Facts vs Narrative – Reality Check

Did the title get your attention?  If so, are you one of those people who, if someone doesn’t agree with you, you bludgeon them with your thoughts and feelings and when they provide facts or logic and still don’t agree, you call them names and try to have them “cancelled”?  You’re one who expounds on the merits of “enlightenment” and the free exchange of ideas… as long as it’s your idea or an idea you agree with.  Well, if you are that type of person, I am incredibly sorry.  Not just because you are the worst kind of person and probably suck at paintball but probably need to hear this month’s topic more than most.  I can’t respect you.  However, you will truly be missed (no, not really). You can show your candy ass to the door.  Oh, I forgot to mention this will not be a political post.

Now – for those of you who are genuinely interested in hearing different ideas, exchanging ideas, open to dialogue, etc. – hang around a bit, pull up a chair.  If this wasn’t a blog and you were near, I would offer you a beverage and we could exchange ideas maturely and rationally.

Facts dont care

Time for another exciting episode of “Reality Check”!  This particular episode is brought to you by casual conversations had while I was hanging out at my old stomping ground/paintball field and getting some much needed gun time.  Then, I noticed one or two social media announcements that drew my attention and finally augmented by a couple of phone conversations.

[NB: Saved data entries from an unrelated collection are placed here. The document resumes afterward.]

theorem assembleFrom_ok_iff_of_length_le {fuel o : Nat} {buf : List Symbol} {P : Program} (h : buf.length ≤ o) :
    assembleFrom fuel buf o = .ok P ↔ EncodesProgram P (buf.drop o) := by
  have hend : assembleFrom fuel buf o = .ok [] := by
    cases fuel with
    | zero => rfl
    | succ fuel => exact if_pos h
  rw [hend, List.drop_eq_nil_of_le h, encodesProgram_nil_iff, Except.ok.injEq, eq_comm]

theorem assembleFrom_succ_ok_iff {fuel o : Nat} {buf : List Symbol} {P : Program} (h : ¬ buf.length ≤ o) :
    assembleFrom (fuel + 1) buf o = .ok P ↔
      ∃ l i Q, decodeBinary buf o = .ok (l, i) ∧ assembleFrom fuel buf (o + l) = .ok Q ∧ P = i :: Q := by
  rw [assembleFrom, if_neg h]
  constructor
  · intro hP
    split at hP
    · cases hP
    · next l i hi =>
      split at hP
      · cases hP
      · next Q hQ =>
        cases hP
        exact ⟨l, i, Q, hi, hQ, rfl⟩
  · rintro ⟨l, i, Q, hi, hQ, rfl⟩
    simp [hi, hQ]

/-- The loop of R92 from offset `o`, with fuel for all the symbols left. -/
theorem assembleFrom_ok_iff {fuel o : Nat} {buf : List Symbol} {P : Program} (h : buf.length ≤ o + fuel) :
    assembleFrom fuel buf o = .ok P ↔ EncodesProgram P (buf.drop o) := by
  induction fuel generalizing o P with
  | zero => exact assembleFrom_ok_iff_of_length_le h
  | succ fuel ih =>
    by_cases hlen : buf.length ≤ o
    · exact assembleFrom_ok_iff_of_length_le hlen
    rw [assembleFrom_succ_ok_iff hlen]
    constructor
    · rintro ⟨l, i, Q, hi, hQ, rfl⟩
      obtain ⟨w, rest, hrest, rfl, hw⟩ := decodeBinary_ok_iff.mp hi
      have hpos := hw.length_pos
      rw [ih (by omega), ← List.drop_drop, hrest, List.drop_left] at hQ
      rw [hrest]
      exact .cons hw hQ
    · intro hP
      generalize hb : buf.drop o = b at hP
      cases hP with
      | nil => exact absurd (List.drop_eq_nil_iff.mp hb) hlen
      | @cons i w Q y hw hy =>
        have hpos := hw.length_pos
        have hQ : assembleFrom fuel buf (o + w.length) = .ok Q := by
          rwa [ih (by omega), ← List.drop_drop, hb, List.drop_left]
        exact ⟨_, i, Q, decodeBinary_ok_iff.mpr ⟨w, y, hb, rfl, hw⟩, hQ, rfl⟩

/-- R92: `assemble` reads exactly the strings of whole instructions one after another. -/
theorem assembleSymbols_ok_iff {buf : List Symbol} {P : Program} :
    assembleSymbols buf = .ok P ↔ EncodesProgram P buf :=
  assembleFrom_ok_iff (Nat.zero_add _).ge

theorem encodesProgram_disassembleSymbols (P : Program) : EncodesProgram P (disassembleSymbols P) := by
  induction P with
  | nil => exact .nil
  | cons i P ih => exact .cons (encodes_encodeBinary i) ih
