-- ==== Sys2Proof/Syntax.lean ====
section
/-! DEFINITION. The instructions and the events of the opcode table, one constructor per row. An instruction row's
operands are the fields of its word (R78-R93); an event row's operands name the agent it concerns, or carry what the
outside world supplies. -/

namespace Sys2Proof

/-- The sixteen type codes (R85). -/
inductive Ty
  | i8 | i16 | i32 | i64 | n8 | n16 | n32 | n64 | b32 | b64 | h16 | f32 | bf16 | e4m3 | e5m2 | q4
deriving DecidableEq, Repr

/-- The usher registers 0x90 to 0x99, in number order (R40). -/
inductive UReg
  | lmask | lpark | vpc | evt | etaken | udepth | olmask | ovpc | oevt | oetaken
deriving DecidableEq, Repr

/-- What an 8-bit register field names (R52): `v0` to `v127`, `p0` to `p15` (`p15` is `pt`), an usher register, or `vz`. -/
inductive Reg
  | v (n : BitVec 7)
  | p (n : BitVec 4)
  | u (r : UReg)
  | vz
deriving DecidableEq, Repr

/-- The `HOLD` field (R60, R78). -/
inductive Hold | none | a | b | c
deriving DecidableEq, Repr

/-- The common leading fields of every instruction word: `SW`, `HOLD`, `PN` and `PR` (R78). -/
structure Pre where
  /-- Switch marker (R76). -/
  sw : Bool
  /-- Source to latch (R60). -/
  hold : Hold
  /-- Predicate negate (R79). -/
  pn : Bool
  /-- Guard or condition predicate; 15 is `pt` (R79). -/
  pr : BitVec 4
deriving DecidableEq, Repr

/-- `ICMP` conditions (R90). -/
inductive ICond | eq | ne | lt | le | gt | ge
deriving DecidableEq, Repr
/-- `FCMP` conditions (R90). -/
inductive FCond | eq | ne | lt | le | gt | ge | ord | uno
deriving DecidableEq, Repr
/-- Rounding modes (R101, R90). -/
inductive RMode | rn | rz | ru | rd
deriving DecidableEq, Repr
/-- `XCHL` sub-operations (R90). -/
inductive XchlOp | xor | up | dn | idx
deriving DecidableEq, Repr
/-- `VOTE` sub-operations (R90). -/
inductive VoteOp | any | all | eq
deriving DecidableEq, Repr
/-- `GRED` and `RED` sub-operations (R90). -/
inductive RedOp | add | min | max | and | or | xor
deriving DecidableEq, Repr
/-- `ATOM` sub-operations (R90). -/
inductive AtomOp | red (op : RedOp) | exch
deriving DecidableEq, Repr
/-- Hierarchy levels (R33, R90). -/
inductive Level | lane | core | quad | die | pkg | pod
deriving DecidableEq, Repr
/-- Cache hints (R92, R217). -/
inductive Hint | none | ro | nt | keep
deriving DecidableEq, Repr
/-- `CACHE` sub-operations (R90). -/
inductive CacheOp | wb | inv | wbinv
deriving DecidableEq, Repr
/-- `TLBI` sub-operations (R90). -/
inductive TlbiOp | all | va | vf
deriving DecidableEq, Repr
/-- What a stall notification concerns (R342). -/
inductive StallKind | sync | queue | landing
deriving DecidableEq, Repr
/-- The three ring registers that a configuration write names (R287). -/
inductive RingReg | base | size | ctx
deriving DecidableEq, Repr
/-- The page of a register write: function page `f`, or the management page, by 64 or by 32 bits; or the management page, written by porter
firmware (R282, R283). -/
inductive RegPage | fn (f : Nat) | mgmt | fn32 (f : Nat) | mgmt32 | mgmtPorter
deriving DecidableEq, Repr
/-- What the error logic of a unit finds (R406-R408): a corrected error, an uncorrectable error whose one retry
succeeds, or one whose retry fails. -/
inductive ErrKind | corrected | retried | lasting
deriving DecidableEq, Repr
/-- A detected error: die, unit code of R406, location, what was found, and whether a spare row remains, or, for a core, whether
the state of its units can be read (R408). -/
structure ErrInput where
  die : Nat
  unit : Nat
  addr : DWord
  kind : ErrKind
  spare : Bool
deriving DecidableEq, Repr
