-- ==== Sys2Proof/Decode.lean ====
section
/-! DEFINITION. From an instruction word to an instruction, in the precedence of R95, and back. A word that breaks a rule
is refused by the name of its cause, with the detail word of R354. The clause header (R68) is read here too. -/

namespace Sys2Proof

/-- The causes that steps 2 to 7 of R95 raise (R354). -/
inductive DecErr
  | illOpc | classMix | endSlot | badType | rsvdReg | oddPair | regAlign | unusedReg | rsvdSub | rsvdMod | unusedImm
  | rsvdSreg | xRsvd | prefixRsvd
deriving DecidableEq, Repr

/-- The cause code of a refusal (R341). -/
def DecErr.code : DecErr → Nat
  | .illOpc => 0x00
  | .classMix => 0x05
  | .endSlot => 0x06
  | .badType => 0x09
  | .rsvdReg => 0x0A
  | .oddPair => 0x0B
  | .regAlign => 0x0C
  | .unusedReg => 0x0D
  | .rsvdSub => 0x0E
  | .rsvdMod => 0x0F
  | .unusedImm => 0x10
  | .rsvdSreg => 0x11
  | .xRsvd => 0x12
  | .prefixRsvd => 0x13

/-- A word, or the cause that refuses it with its detail word. -/
abbrev Decoded := Except (DecErr × Word) Instr

/-- The fields of an instruction word: the common ones of R78 and the five bytes of bits 39:0, which the formats of R80
name. -/
structure Fields where
  sw : BitVec 1
  hold : BitVec 2
  pn : BitVec 1
  pr : BitVec 4
  opc : BitVec 8
  ty : BitVec 4
  sub : BitVec 4
  d : BitVec 8
  a : BitVec 8
  b : BitVec 8
  c : BitVec 8
  m : BitVec 8
deriving DecidableEq, Repr

/-- The fields of a word (R78, R80). -/
def Fields.ofWord (w : DWord) : Fields where
  sw := w.extractLsb' 63 1
  hold := w.extractLsb' 61 2
  pn := w.extractLsb' 60 1
  pr := w.extractLsb' 56 4
  opc := w.extractLsb' 48 8
  ty := w.extractLsb' 44 4
  sub := w.extractLsb' 40 4
  d := w.extractLsb' 32 8
  a := w.extractLsb' 24 8
  b := w.extractLsb' 16 8
  c := w.extractLsb' 8 8
  m := w.extractLsb' 0 8

/-- The word of given fields (R78, R80). -/
def Fields.toWord (f : Fields) : DWord :=
  f.sw ++ f.hold ++ f.pn ++ f.pr ++ f.opc ++ f.ty ++ f.sub ++ f.d ++ f.a ++ f.b ++ f.c ++ f.m

/-- `IMM24` (R80, format I). -/
def Fields.imm24 (f : Fields) : BitVec 24 := f.b ++ f.c ++ f.m
/-- `OFF16` (R80, format M). -/
def Fields.off16 (f : Fields) : BitVec 16 := f.c ++ f.m
/-- `OFF40` (R80, format J). -/
def Fields.off40 (f : Fields) : BitVec 40 := f.d ++ f.a ++ f.b ++ f.c ++ f.m

/-- The instruction form of the detail word (R354). -/
def insnDetail (opc : BitVec 8) (fieldNo : BitVec 4) (value : BitVec 16) : Word := opc ++ fieldNo ++ 0#4 ++ value

/-! ### Codes of operands -/

/-- The register that a field byte names (R52); reserved bytes are refused before this is used. -/
def Reg.ofByte (x : BitVec 8) : Reg :=
  if x.toNat < 0x80 then .v (x.setWidth 7)
  else if x.toNat < 0x90 then .p (x.setWidth 4)
  else match x.toNat with
    | 0x90 => .u .lmask
    | 0x91 => .u .lpark
    | 0x92 => .u .vpc
    | 0x93 => .u .evt
    | 0x94 => .u .etaken
    | 0x95 => .u .udepth
    | 0x96 => .u .olmask
    | 0x97 => .u .ovpc
    | 0x98 => .u .oevt
    | 0x99 => .u .oetaken
    | _ => .vz

/-- The number of an usher register (R40). -/
def UReg.toByte : UReg → BitVec 8
  | .lmask => 0x90#8
  | .lpark => 0x91#8
  | .vpc => 0x92#8
  | .evt => 0x93#8
  | .etaken => 0x94#8
  | .udepth => 0x95#8
  | .olmask => 0x96#8
  | .ovpc => 0x97#8
  | .oevt => 0x98#8
  | .oetaken => 0x99#8

/-- The field byte of a register (R52). -/
def Reg.toByte : Reg → BitVec 8
  | .v n => 0#1 ++ n
  | .p n => 8#4 ++ n
  | .u r => r.toByte
  | .vz => 0xFF#8

/-- Type codes (R85). -/
def Ty.ofCode (x : BitVec 4) : Ty :=
  match x.toNat with
  | 0x0 => .i8
  | 0x1 => .i16
  | 0x2 => .i32
  | 0x3 => .i64
  | 0x4 => .n8
  | 0x5 => .n16
  | 0x6 => .n32
  | 0x7 => .n64
  | 0x8 => .b32
  | 0x9 => .b64
  | 0xA => .h16
  | 0xB => .f32
  | 0xC => .bf16
  | 0xD => .e4m3
  | 0xE => .e5m2
  | _ => .q4

/-- Type codes (R85). -/
def Ty.code : Ty → BitVec 4
  | .i8 => 0#4
  | .i16 => 1#4
  | .i32 => 2#4
  | .i64 => 3#4
  | .n8 => 4#4
  | .n16 => 5#4
  | .n32 => 6#4
  | .n64 => 7#4
  | .b32 => 8#4
  | .b64 => 9#4
  | .h16 => 10#4
  | .f32 => 11#4
  | .bf16 => 12#4
  | .e4m3 => 13#4
  | .e5m2 => 14#4
  | .q4 => 15#4

/-- Whether a type is 64 bits wide (R85). -/
def Ty.wide : Ty → Bool
  | .i64 | .n64 | .b64 => true
  | _ => false

/-- The type code of `.b32` or `.b64`. -/
def wideCode (wide : Bool) : BitVec 4 := if wide then 9#4 else 8#4

/-- `HOLD` (R78). -/
def Hold.ofCode (x : BitVec 2) : Hold :=
  match x.toNat with
  | 1 => .a
  | 2 => .b
  | 3 => .c
  | _ => .none

/-- `HOLD` (R78). -/
def Hold.code : Hold → BitVec 2
  | .none => 0#2
  | .a => 1#2
  | .b => 2#2
  | .c => 3#2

First, let’s establish an irrefutable truth… facts and narrative are two completely separate things no matter how someone wants to twist and turn them.  Pesky little details like facts are so burdensome these days especially when they don’t match or align with whatever someone wants their narrative to be.  This is why you see so many people dismissing them and surrendering to emotion.  Inconvenient, I know…

I have seen and heard many delusions of grandeur as of late.  Whereas, it is important to dream and even more important to set goals to reach that dream, we must recognize what the path to these goals and dreams entails.  I love the underdog who knows in their gut it is all attainable.  And for a choice few, it certainly is! It’s almost as if it were destined and I love it when I witness it.  But what happens prior to these events is the real key takeaway.  What went into obtaining that dream…

What I will see occasionally is a new paintball team who is absolutely addicted to the sport.  They love the game, they love hanging out with each other, and they love the competitive environment.  They get a small taste of success, whether it is winning a couple local tournaments or doing well against another local team who is ranked higher and then BAM! That love becomes rabid (this is good) and now they are ready to take on the world.  But more often than not, these dreams of being a successful team soon turn into a crash and burn experience.  Several factors lend itself to this scenario of course but the number one culprit is this – it’s HARD WORK creating a winning paintball team!  I have seen and heard D2 teams talk about how they will eventually go pro (admirable) or that a D4 team will be semi pro within 2 years… wait… what?  Big difference there hoss… let’s back up a bit.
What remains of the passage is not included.